Albert Collins and Johnny Copeland were longtime associates, going back to the days when Collins took a teenaged Copeland under his wing and taught him a few licks on his guitar. Many years later, a young teenager in Tacoma, Robert Cray, was blown away by the musical act at his high school graduation dance, who was none other than Albert Collins. As he had done with Copeland years before, Collins took young Cray under his wing and taught him some nasty Texas Blues guitar.
By the mid '80s, Collins was one of the most visible bluesmen this side of B. B. King, having recorded five scorching albums for Alligator (including THE Albert Collins album, Ice Pickin’) and appeared at Live Aid.

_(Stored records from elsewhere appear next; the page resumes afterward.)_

/-- Register groups 320 to 359. -/
def Reg.all8 : List Reg :=
  [.DMP_OSC_STEP, .DMP_OSC_INTERVAL, .DMP_QCEIL, .KEY_STAT, .KEY_WSTAT, .KEY_ABORT, .KEY_LAST, .KEY_COUNTER_HI, .KEY_COUNTER_LO, .KEY_HGEN, .KEY_IDHASH, .KEY_OWNHASH, .KEY_SLOT, .IRQ_CTL, .IRQ_WSTAT, .IRQ_TIERS, .IRQ_TARGET_TIMEOUT, .IRQ_DOORBELL, .IRQ_PEND_SET, .IRQ_PEND_CLR, .IRQ_DB_DROP, .IRQ_PEND, .IRQ_SRC_CFG, .IRQ_SRC_TGT, .IRQ_SRC_STAT, .IRQ_CLAIM, .IRQ_EOI, .IRQ_RUN, .PMC_CTL, .PMC_WSTAT, .PMC_OVF0, .PMC_OVF1, .PMC_OVF2, .PMC_SMP_CTL, .PMC_SMP_PROD, .PMC_SMP_CONS, .PMC_SMP_DROP, .PMC_MIRROR, .PMC_CC_SEL, .PMC_CC_THR]

/-- Register groups 360 to 399. -/
def Reg.all9 : List Reg :=
  [.PMC_CC_HI, .PMC_CC_LO, .PMC_K_SEL, .PMC_K_THR, .PMC_K_HI, .PMC_K_LO, .PMC_SMP_BUF, .TOP_ID, .TOP_LIFE, .TOP_UNLOCK, .TOP_LOCK_VIOL, .TOP_WOS_VIOL, .TOP_OWN_VIOL, .HST_STAT, .HST_WSTAT, .HST_COPY_SEQ, .HST_ABORT, .HST_ABORTING_LO, .HST_ABORTING_HI, .HST_B2W_BASE_LO, .HST_B2W_BASE_HI, .HST_Q_CFG, .HST_Q_SQ_LO, .HST_Q_SQ_HI, .HST_Q_CQ_LO, .HST_Q_CQ_HI, .HST_Q_SQ_TAIL, .HST_Q_SQ_HEAD, .HST_Q_CQ_HEAD, .HST_Q_CQ_TAIL, .MEM_STAT, .MEM_SCRUB_CTL, .MEM_SRAM_CE1, .MEM_SRAM_CE2, .MEM_SRAM_UE, .MEM_SRAM_LAST, .MEM_CH_SIZE, .MEM_CH_CE1, .MEM_CH_CE2, .MEM_CH_UE]

/-- Register groups 400 to 439. -/
def Reg.all10 : List Reg :=
  [.MEM_CH_LAST_HI, .MEM_CH_LAST_LO, .MAT_STAT, .MAT_WSTAT, .MAT_CFG, .MAT_PROMOTE_HOLD, .MAT_REVERT_HOLD, .MAT_SWAP_AT, .MAT_SWAP_CTL, .MAT_CMD, .MAT_SVC_LO, .MAT_SVC_HI, .MAT_WITNESS_LO, .MAT_WITNESS_HI, .MAT_CLKID_HI, .MAT_CLKID_LO, .MAT_ASYM0, .MAT_ASYM_U0, .MAT_ASYM1, .MAT_ASYM_U1, .MAT_MATE_CLKID_HI, .MAT_MATE_CLKID_LO, .MAT_WITNESS_AGE, .MAT_RTT, .MAT_HB_LOST, .MAT_ROLECNT, .MAT_MIR, .MAT_MIR_STAT, .MAT_PRIORITY, .PWR_STAT, .PWR_WSTAT, .PWR_EMBER, .PWR_FAIL, .PWR_CNT, .PWR_KEEP_STARTS, .PWR_CORE_STARTS, .SEC_STAT, .SEC_BOOT, .DBG_STAT, .DBG_CTL]

/-- All register groups, in the order of the chapters. -/
def Reg.all : List Reg :=
  List.flatten [Reg.all0, Reg.all1, Reg.all2, Reg.all3, Reg.all4, Reg.all5, Reg.all6, Reg.all7, Reg.all8, Reg.all9, Reg.all10]
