/-- The mated pair beside its registers (15_mated_pair.md). -/
structure MatState where
  lanes   : SMap Nat MateLane
  /-- the core-die start, and the instant of INIT -/
  start   : Option TimeVal
  init    : Option TimeVal
  decided : Bool
  loss    : Option MateLoss
  /-- the witness has shown the mate since the loss, and the latest match -/
  witness : Bool
  matchAt : Option TimeVal
  promoteAt : Option TimeVal
  /-- promoted while the mate was LOST (R353), and the end of the witness window -/
  promoted : Bool
  winEnd  : Option TimeVal
  /-- since when ARB_IN reads ACTIVE -/
  arbActive : Option TimeVal
  swap    : Option MatSwap
  swapNak : Bool
  /-- the end of the 100 µs after a swap's instant (R347) -/
  swapEnd : Option TimeVal
  /-- since when both engines have been healthy (R358), and since when this engine alone has been unhealthy (R359) -/
  bothOk  : Option TimeVal
  aloneBad : Option TimeVal
  /-- the mirror: lines written (window, offset, first write), frames that wait with their octets, the next number, the highest applied, windows to copy, the offset the copy
  has reached, whether stores wait for END -/
  dirty   : List (Nat × Nat × TimeVal)
  mirQ    : List MirFrame
  mirSeq  : Nat
  mirRx   : Nat
  copying : List Nat
  mirWait : Bool
  /-- the heartbeat last launched on each lane -/
  sent    : SMap Nat Heartbeat
  deriving DecidableEq, Repr

/-- The pair at reset. -/
def MatState.reset : MatState :=
  { lanes := [], start := none, init := none, decided := false, loss := none, witness := false, matchAt := none,
    promoteAt := none, promoted := false, winEnd := none, arbActive := none, swap := none, swapNak := false, swapEnd := none,
    bothOk := none, aloneBad := none, dirty := [], mirQ := [], mirSeq := 0, mirRx := 0, copying := [], mirWait := false,
    sent := [] }

/-- The performance counters beside their registers (R301 to R307): whether records were dropped before the next of a cluster,
and the mirrors' SEQ by thread. -/
structure PmcState where
  drop : SMap Nat Bool
  seq  : SMap Nat Nat
  deriving DecidableEq, Repr

/-- The counters at reset. -/
def PmcState.reset : PmcState := { drop := [], seq := [] }

/-- A cancellation that waits (R247): the record's index in the client table, its port's cluster and the instant it is due. -/
structure SvcCancel where
  rec_ : Nat
  cl   : Nat
  at_  : TimeVal
  deriving DecidableEq, Repr

/-- The standard service image beside its registers (10_time_service.md), by cluster * 16 + class index: the demand of the clients
with a record (unit 1/8), the units of clients without one in the present second and in the last, the units spent on refused
requests in the present second and in the last; the second these counts are of; the seconds the lower load has held; the
messages per second that each record's grants would be at ADMIT (record * 4 + type, unit 1/8); the cancellations that wait; the
counters of cookie nonces by cluster (16: the security controller); the rebuilds of each frame's reply; the launches of each
port's present train with the line instant at which the train ends; the octets of two-step messages whose SENT_TS has not come; the S2C key and the
plain cookies of each NTS reply. `base` is the client table's base in
effect, the value that a commit of SVC_TABLE_CFG put there (R322). -/
structure SvcState where
  demand  : SMap Nat Nat
  units   : SMap Nat Nat
  unitsWas : SMap Nat Nat
  spent   : SMap Nat Nat
  refused : SMap Nat Nat
  second  : Nat
  low     : SMap Nat Nat
  asked   : SMap Nat Nat
  cancels : List SvcCancel
  nonce   : SMap Nat (BitVec 64)
  rebuilt : SMap Nat Nat
  train   : SMap Nat (Nat × Nat)
  follow  : SMap Nat (List Byte)
  ntsKey  : SMap Nat (List Byte × List Byte)
  base    : BitVec 64
  /-- the lane handles that the image uses, the least recently used first -/
  keyUse  : List Nat
  deriving DecidableEq, Repr

/-- The service at reset. -/
def SvcState.reset : SvcState :=
  { demand := [], units := [], unitsWas := [], spent := [], refused := [], second := 0, low := [], asked := [], cancels := [], nonce := [],
    rebuilt := [], train := [], follow := [], ntsKey := [], base := 0, keyUse := [] }

end Sys2Proof.Machine
end

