/-- The entries of a thread's queue that are taken: notices held and entries reserved. -/
def Thread.taken (t : Thread) : Nat := t.notices.length + t.reserved

/-- Whether a queue entry is free (64 entries). -/
def Thread.hasFree (t : Thread) : Bool := decide (t.taken < 64)

/-- General register `i` of a thread; g0 reads zero (Table 3.2). -/
def Thread.gr (t : Thread) (i : Nat) : BitVec 64 := if i = 0 then 0 else SMap.get (fun _ => 0) t.g i

/-- A write of general register `i`: g0 discards it (Table 3.2). A pending poison of the register is overwritten (R73). -/
def Thread.setG (t : Thread) (i : Nat) (v : BitVec 64) : Thread :=
  if i = 0 then t
  else { t with g := SMap.set id (fun _ => 0) t.g i v, poison := SMap.erase t.poison i }

/-- Time register `i`. -/
def Thread.tr (t : Thread) (i : Nat) : TimeVal := SMap.get (fun _ => TimeVal.zero) t.t i

/-- A write of time register `i`. -/
def Thread.setT (t : Thread) (i : Nat) (v : TimeVal) : Thread :=
  { t with t := SMap.set id (fun _ => TimeVal.zero) t.t i v, poison := SMap.erase t.poison (32 + i) }

/-- Bound register `i`. -/
def Thread.br (t : Thread) (i : Nat) : TagBound := SMap.get (fun _ => TagBound.zero) t.b i

/-- A write of bound register `i`. -/
def Thread.setBd (t : Thread) (i : Nat) (v : TagBound) : Thread :=
  { t with b := SMap.set id (fun _ => TagBound.zero) t.b i v, poison := SMap.erase t.poison (40 + i) }

/-- Predicate `i`. -/
def Thread.pr (t : Thread) (i : Nat) : Bool := SMap.get (fun _ => false) t.p i

/-- A write of predicate `i`. -/
def Thread.setP (t : Thread) (i : Nat) (v : Bool) : Thread := { t with p := SMap.set id (fun _ => false) t.p i v }

/-! ### Timeline (R28, R56 to R59) -/

/-- A timeline slot. -/
def State.slot (s : State) (h : Nat) : Slot := SMap.get (fun _ => Slot.empty) s.timeline h

/-- The state with a slot replaced. -/
def State.setSlot (s : State) (h : Nat) (x : Slot) : State :=
  { s with timeline := SMap.set id (fun _ => Slot.empty) s.timeline h x }

/-- The slots armed now (DTM_TL_USED). -/
def State.armedCount (s : State) : Nat := (s.timeline.filter (fun e => e.2.armed.isSome)).length

/-- DTM_TL_USED brought up to date, and DTM_TL_PEAK raised to it. -/
def State.tlCount (s : State) : State :=
  let n := s.armedCount
  let s1 := s.wr .DTM_TL_USED 0 (BitVec.ofNat 32 n)
  if (s1.rg .DTM_TL_PEAK 0).toNat < n then s1.wr .DTM_TL_PEAK 0 (BitVec.ofNat 32 n) else s1

/-- A slot armed with an event. -/
def State.armSlot (s : State) (h : Nat) (e : Event) : State :=
  (s.setSlot h { (s.slot h) with armed := some e }).tlCount

/-- A slot freed: its event fired, or was cancelled or withdrawn. -/
def State.freeSlot (s : State) (h : Nat) (fired : Bool) : State :=
  (s.setSlot h ⟨none, if fired then .fired else .gone⟩).tlCount

/-- Handles of the engine's own events in the fixed blocks 0 to 7 (R35). DESIGN CHOICE: the spec names the blocks, not the
slots. -/
def hSettle : Nat := 0
/-- The scheduled UTC change. -/
def hLeap : Nat := 1
/-- The grace timer of record `i`. -/
def hGrace (i : Nat) : Nat := 512 + i
/-- The heartbeat loss deadline of mate lane `l`. -/
def hMate (l : Nat) : Nat := 8 + l
/-- A port's pause end. -/
def hPort (n : Nat) : Nat := 64 + n
/-- A TIC channel's one-shot deadline. -/
def hTic (n : Nat) : Nat := 128 + n

/-- The engine arms one of its own events (R57: no minimum lead). -/
def State.engineArm (s : State) (h : Nat) (at_ : TimeVal) : State := s.armSlot h ⟨at_, .engineTimer, true⟩

/-- The engine frees one of its own events. -/
def State.engineFree (s : State) (h : Nat) (fired : Bool) : State :=
  if (s.slot h).armed.isSome then s.freeSlot h fired else s

/-! ### Fault records (R257 to R263) -/

/-- The fields of a fault raise: record, cause bit, class, thread if one caused it, detail. -/
structure Raise where
  rec_   : Nat
  cause  : Nat
  cls    : Nat
  thread : Option Nat := none
  status : Nat := 0
  reason : Nat := 0
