/-- The limits of the clockAccuracy codes 0x17 to 0x30 in 10^-15 s (IEEE 1588-2019): 1 ps, 2.5 ps, 10 ps, 25 ps, … 10 s. -/
def accLimit (i : Nat) : Nat := (if i % 2 = 0 then 10 else 25) * 10 ^ (i / 2) * 100

/-- clockAccuracy of a bound in 2^-8 ns (R151). -/
def clockAccuracy (m : Option Nat) : Nat :=
  match m with
  | none => 0xFE
  | some m =>
    match (List.range 26).find? (fun i => decide (m * 10 ^ 6 ≤ accLimit i * 256)) with
    | some i => 0x17 + i
    | none => 0x31

/-- The class taking effect (R150): a worse one at once, a better one after HOLD seconds that all selected better ones. -/
def State.classStep (s : State) (n : Nat) : State :=
  let t := TimeVal.ofSec n
  let sel := s.selectClass t
  let cur := s.fd Fld.TRV_STAT.CC
  let hold := s.fd Fld.TRV_CC_CTL.HOLD
  let run := s.trv.run + 1
  let worst := Nat.max s.trv.runWorst sel
  let s1 := s.setF Fld.TRV_STAT.ACC (clockAccuracy (s.worstSide t))
  let apply_ : State → Nat → State := fun s c =>
    let s2 : State := { s with trv := { s.trv with run := 0, runWorst := 0 } }
    if c = cur then s2
    else ((s2.setF Fld.TRV_STAT.CC c).setB Fld.TRV_STAT.TRACEABLE (decide (c = 6 ∨ c = 7))).irqPulse 102 c
      |>.journal 0x0C 0xFF c t 0 0 0 []
  if cur ≤ sel then apply_ s1 sel
  else if hold ≤ run then apply_ s1 worst
  else { s1 with trv := { s1.trv with run := run, runWorst := worst } }

/-! ### COMPARISON records and the whole second -/

/-- The COMPARISON records of a second divisible by PERIOD (Table 6.3). -/
def State.comparisons (s : State) (n : Nat) (ps : Phases) : State :=
  let p := s.fd Fld.TRV_BMK_CTL.PERIOD
  if p = 0 ∨ n % p ≠ 0 then s
  else ps.foldl (fun s e =>
    if s.refState e.1 = 2 ∨ s.refState e.1 = 3 then
      s.journal 0x01 e.1 (s.refState e.1 * 2 ^ 28 + s.fd Fld.ENS_REF_STATE.CAUSE e.1 * 2 ^ 24) (TimeVal.ofSec n) e.2.x e.2.early
        e.2.late e.2.image
    else s) s

/-- The phases of the second shown in the entries' registers, kept for the next second's jump test, and the samples dropped. -/
def State.closeSecond (s : State) (n : Nat) (ps : Phases) : State :=
  (List.range 32).foldl (fun s r =>
    if s.refState r = 0 then s else
    let e := s.ent r
    let e1 : EnsEntry := { e with samples := e.samples.filter (fun x => decide (n < x.sec)) }
    match SMap.find ps r with
    | none => (s.setEnt r e1).adevStep n r none
    | some p =>
      let b := s.alignedB r n p
      let s1 := (s.setEnt r { e1 with last := some ⟨n, p.x, p.early, p.late⟩, image := p.image }).setPair .ENS_REF_PHASE_HI
        .ENS_REF_PHASE_LO (BitVec.ofNat 64 (wrapInt 64 (s.alignedX r p.x))) r
      ((s1.wr .ENS_REF_PHASE_EARLY r b.1).wr .ENS_REF_PHASE_LATE r b.2).adevStep n r (some p.x)) s

/-- NOWRITER ends at the first processed second after a writer's accepted increment (R138). -/
def State.writerBack (s : State) : State :=
  if s.trv.wrote && s.coreUp && s.d2dUp then
    ({ s with trv := { s.trv with unsteered := none } }).setB Fld.TRV_STAT.NOWRITER false
  else s

/-- The processing of second `n` (R115): the steps in order, each over the entries in ascending number. -/
def State.processSecond (s : State) (n : Nat) : State :=
  let ps := s.phases n
  let all := List.range 32
  let s1 := all.foldl (fun s r => s.ensStep1 n ps r) s
  let s2 := all.foldl (fun s r => s.ensStep2 n ps r) s1
  let s3 := all.foldl (fun s r => s.ensStep3 n ps r) s2
  let s4 := all.foldl (fun s r => s.ensStep4 n r) s3
  let s5 := all.foldl (fun s r => s.ensStep5 n ps r) s4
  let s6 := (s5.ensStep7 n).ensStep8 n ps
  let s7 := ((s6.learn n ps).predict.writerBack).comparisons n ps
  let s8 := (s7.closeSecond n ps).classStep n
  { s8 with ens := { s8.ens with procNext := some (n + 1) } }

/-! ### Register writes and deliveries of the assist -/

/-- An accepted write of the assist. -/
def State.ensAccept (s : State) : State := s.setB Fld.ENS_WSTAT.ACCEPT true

/-- A write discarded whole for an out-of-range field. -/
def State.ensRange (s : State) : State := s.setB Fld.ENS_WSTAT.RANGE true

/-- Whether entry `r` may take a configuration word (R107 to R109, the CFG.EN description). -/
def State.refCfgOk (s : State) (r : Nat) (v : BitVec 32) : Bool :=
  let en := bitAt v.toNat 31
  let freq := bitAt v.toNat 30
  let per := Fld.ENS_REF_CFG.PERIOD.of v
  let f := (s.rg .ENS_REF_FREQ r).toNat
  let presc := 2 ^ s.fd Fld.TIC_IN.PRESC r
  let kindOk := if r < 8 then freq || decide (f ≤ presc) else !freq
  -- PERIOD in ms, to be a whole number of P_r = 2^PRESC / F_r, or of one second where that is shorter (R109)
  let whole := if presc < f then decide (per * f % (1000 * presc) = 0) else decide (per % 1000 = 0)
  let perOk := decide (1 ≤ per ∧ per ≤ 1000) && (!decide (r < 8) || whole)
  let declOk :=
    if freq then decide (s.rg .ENS_REF_YACC r ≠ 0xFFFFFFFF#32 ∧ s.rg .ENS_REF_YAGE r ≠ 0xFFFFFFFF#32)
    else !decide (r < 8) || decide (s.rg .ENS_REF_ACC r ≠ 0xFFFFFFFF#32)
  kindOk && perOk && (!en || (declOk && !decide (13 ≤ r ∧ r ≤ 15)))

/-- A write of ENS_REFr_CFG (R107 to R109, Table 5.3 step 1). -/
def State.ensCfg (s : State) (r : Nat) (v : BitVec 32) : State :=
  if !s.refCfgOk r v then s.ensRange
  else
    let was := s.fb Fld.ENS_REF_CFG.EN r
    let s1 := (s.wrRw .ENS_REF_CFG r v).ensAccept
    let is_ := s1.fb Fld.ENS_REF_CFG.EN r
    let n := s.now.sec.toNat
    let s2 := if r < 8 then s1.setB Fld.TIC_STAT.REF_STREAM is_ r else s1
    if is_ ∧ !was then
      let e : EnsEntry := { EnsEntry.reset with mark := if r < 8 then some (TimeVal.ofSec (n + 1)) else none }
      ((s2.setEnt r e).setF Fld.ENS_REF_STATE.RESTARTS 0 r).ensTrans r 1 1 n
    else if !is_ ∧ was then (s2.ensTrans r 0 1 n).setEnt r EnsEntry.reset
    else s2

/-- The phase of the latest processed second of an entry, as kept for the jump test. -/
def State.lastPhase (s : State) (r : Nat) : Option (Nat × SecondPhase) :=
  (s.ent r).last.map (fun p => (p.sec, ⟨p.x, p.early, p.late, false, []⟩))

/-- An operator's ACCEPT (R117): an INCONSISTENT entry becomes QUALIFIED, judged on its latest processed second. -/
def State.refAccept (s : State) (r : Nat) : State :=
  if s.refState r ≠ 5 then s.setB Fld.ENS_WSTAT.CMD_REFUSED true
  else
    let s1 := s.ensAccept
    match s.lastPhase r with
    | some (n, p) => (s1.acceptMark r n 1 p).qualify r 0xC n [(r, p)] p
    | none => s1.ensTrans r 3 0xC s.now.sec.toNat

/-- The weight write of a party (R119): none when it is the writer's, in its mode; the state when the write is lost. -/
def State.mayWeigh (s : State) (p : Party) : Bool :=
  let active := s.fb Fld.DTM_MODE.ENS_ACTIVE
  match p with
  | .thread n => active && decide (s.dtm.writer = some n)
  | _ => !active

/-- Whether the processing of a second is past (R411): before any processing, two seconds after it. -/
def State.processed (s : State) (sec : Nat) : Bool :=
  match s.ens.procNext with
  | some n => decide (sec < n)
  | none => decide (sec + 2 < s.now.sec.toNat)

/-- A network submission (R111): the offset as a phase, its bound and instant. -/
def State.netSubmit (s : State) (j : Nat) (image : List Byte) : State :=
  let r := 16 + j
  let at_ := (s.rg .ENS_NET_AT j).toNat
  -- the instant's second: the Datum second with these low 32 bits nearest the present one
  let now := s.now.sec.toNat
  let base := now / 2 ^ 32 * 2 ^ 32 + at_
  let sec := if now + 2 ^ 31 < base then base - 2 ^ 32 else if base + 2 ^ 31 < now then base + 2 ^ 32 else base
  let off : Int := s.srg .ENS_NET_SEC j * secCount + ((s.rg .ENS_NET_NS j).toNat * 2 ^ 32 + (s.rg .ENS_NET_FRAC j).toNat : Nat)
  if 999999999 < (s.rg .ENS_NET_NS j).toNat then s.ensRange
  else if s.processed sec then s.setB Fld.ENS_WSTAT.NET_LATE true
  else if s.refState r = 0 then s.ensAccept
  else s.ensAccept.addSample r ⟨sec, off / 2 ^ 16, s.rg .ENS_NET_EARLY j, s.rg .ENS_NET_LATE j, false, image⟩

/-- A plain write of a register of the assist, accepted when a range holds. -/
def State.ensPlain (s : State) (r : Reg) (n : Nat) (v : BitVec 32) (ok : Bool) : State :=
  if ok then (s.wrRw r n v).ensAccept else s.ensRange

/-- A register write of the assist as it takes effect on the clock die; `p` made it, `image` is its image's hash. Writes that
Damper rules forbid never reach here. -/
def State.ensWrite (s : State) (p : Party) (image : List Byte) (r : Reg) (n : Nat) (v : BitVec 32) : State :=
  let host := match p with
    | .thread _ => false
    | _ => true
  if r = .ENS_WSTAT then s.w1c r n v
  else if r = .ENS_QUAL then
    s.ensPlain r n v (decide (1 ≤ Fld.ENS_QUAL.WINDOW.of v ∧ Fld.ENS_QUAL.WINDOW.of v ≤ 3600))
  else if r = .ENS_LOSS then
    s.ensPlain r n v (decide (1 ≤ Fld.ENS_LOSS.LOS.of v ∧ Fld.ENS_LOSS.LOS.of v ≤ 600 ∧ 1 ≤ Fld.ENS_LOSS.SUSP_HOLD.of v
      ∧ Fld.ENS_LOSS.SUSP_HOLD.of v ≤ 3600))
  else if r = .ENS_TRI then
    s.ensPlain r n v (decide (10 ≤ Fld.ENS_TRI.WIN.of v ∧ Fld.ENS_TRI.WIN.of v ≤ 10000 ∧ 1 ≤ Fld.ENS_TRI.COUNT.of v
      ∧ 2 ≤ Fld.ENS_TRI.MAJ_MIN.of v ∧ Fld.ENS_TRI.MAJ_MIN.of v ≤ 16))
  else if r = .ENS_HOLD_CTL then
    s.ensPlain r n v (decide (1 ≤ Fld.ENS_HOLD_CTL.TAU.of v ∧ Fld.ENS_HOLD_CTL.TAU.of v ≤ 2000))
  else if r = .ENS_TSNS_CFG then
    let ok := decide (Fld.ENS_TSNS_CFG.SCALE.of v ≤ 8 ∧ 1 ≤ Fld.ENS_TSNS_CFG.DTMAX.of v ∧ Fld.ENS_TSNS_CFG.DTMAX.of v ≤ 100)
    s.ensPlain r n v ok
  else if r = .ENS_REF_CFG then s.ensCfg n v
  else if r = .ENS_REF_FREQ then s.ensPlain r n v (decide (1 ≤ v.toNat ∧ v.toNat ≤ 1500000000))
  else if r = .ENS_REF_CMD then (if bitAt v.toNat 0 then s.refAccept n else s.ensAccept)
  else if r = .ENS_REF_WEIGHT then
    (if s.mayWeigh p then s.ensPlain r n v true else if host then s.setB Fld.ENS_WSTAT.W_LOST true else s)
  else if r = .ENS_NET_SEC ∨ r = .ENS_NET_NS ∨ r = .ENS_NET_FRAC ∨ r = .ENS_NET_EARLY ∨ r = .ENS_NET_LATE ∨ r = .ENS_NET_AT then
    (if host then s.setB Fld.ENS_WSTAT.NET_REFUSED true else s.ensPlain r n v (decide (r ≠ .ENS_NET_NS ∨ v.toNat ≤ 999999999)))
  else if r = .ENS_NET_GO then
    (if host then s.setB Fld.ENS_WSTAT.NET_REFUSED true else if bitAt v.toNat 0 then s.netSubmit n image else s.ensAccept)
  else if r.row.rw ≠ 0 ∨ r.row.rwg ≠ 0 then s.ensPlain r n v true
  else s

At the same time, Copeland had recorded four powerful albums for Rounder, including the essentials Copeland Special and Texas Twister (which featured Stevie Ray Vaughan on a couple of tracks).
During this time, Alligator Records, Collins’ label, decided to team up Collins and Copeland, along with Gatemouth Brown on an album. When Brown was unable to join them due to scheduling conflicts, Cray was brought in. During this same time, Robert Cray had nearly equaled both Collins’ and Copeland’s fame, coming off two impressive releases on the Hightone label, Bad Influence and False Accusations.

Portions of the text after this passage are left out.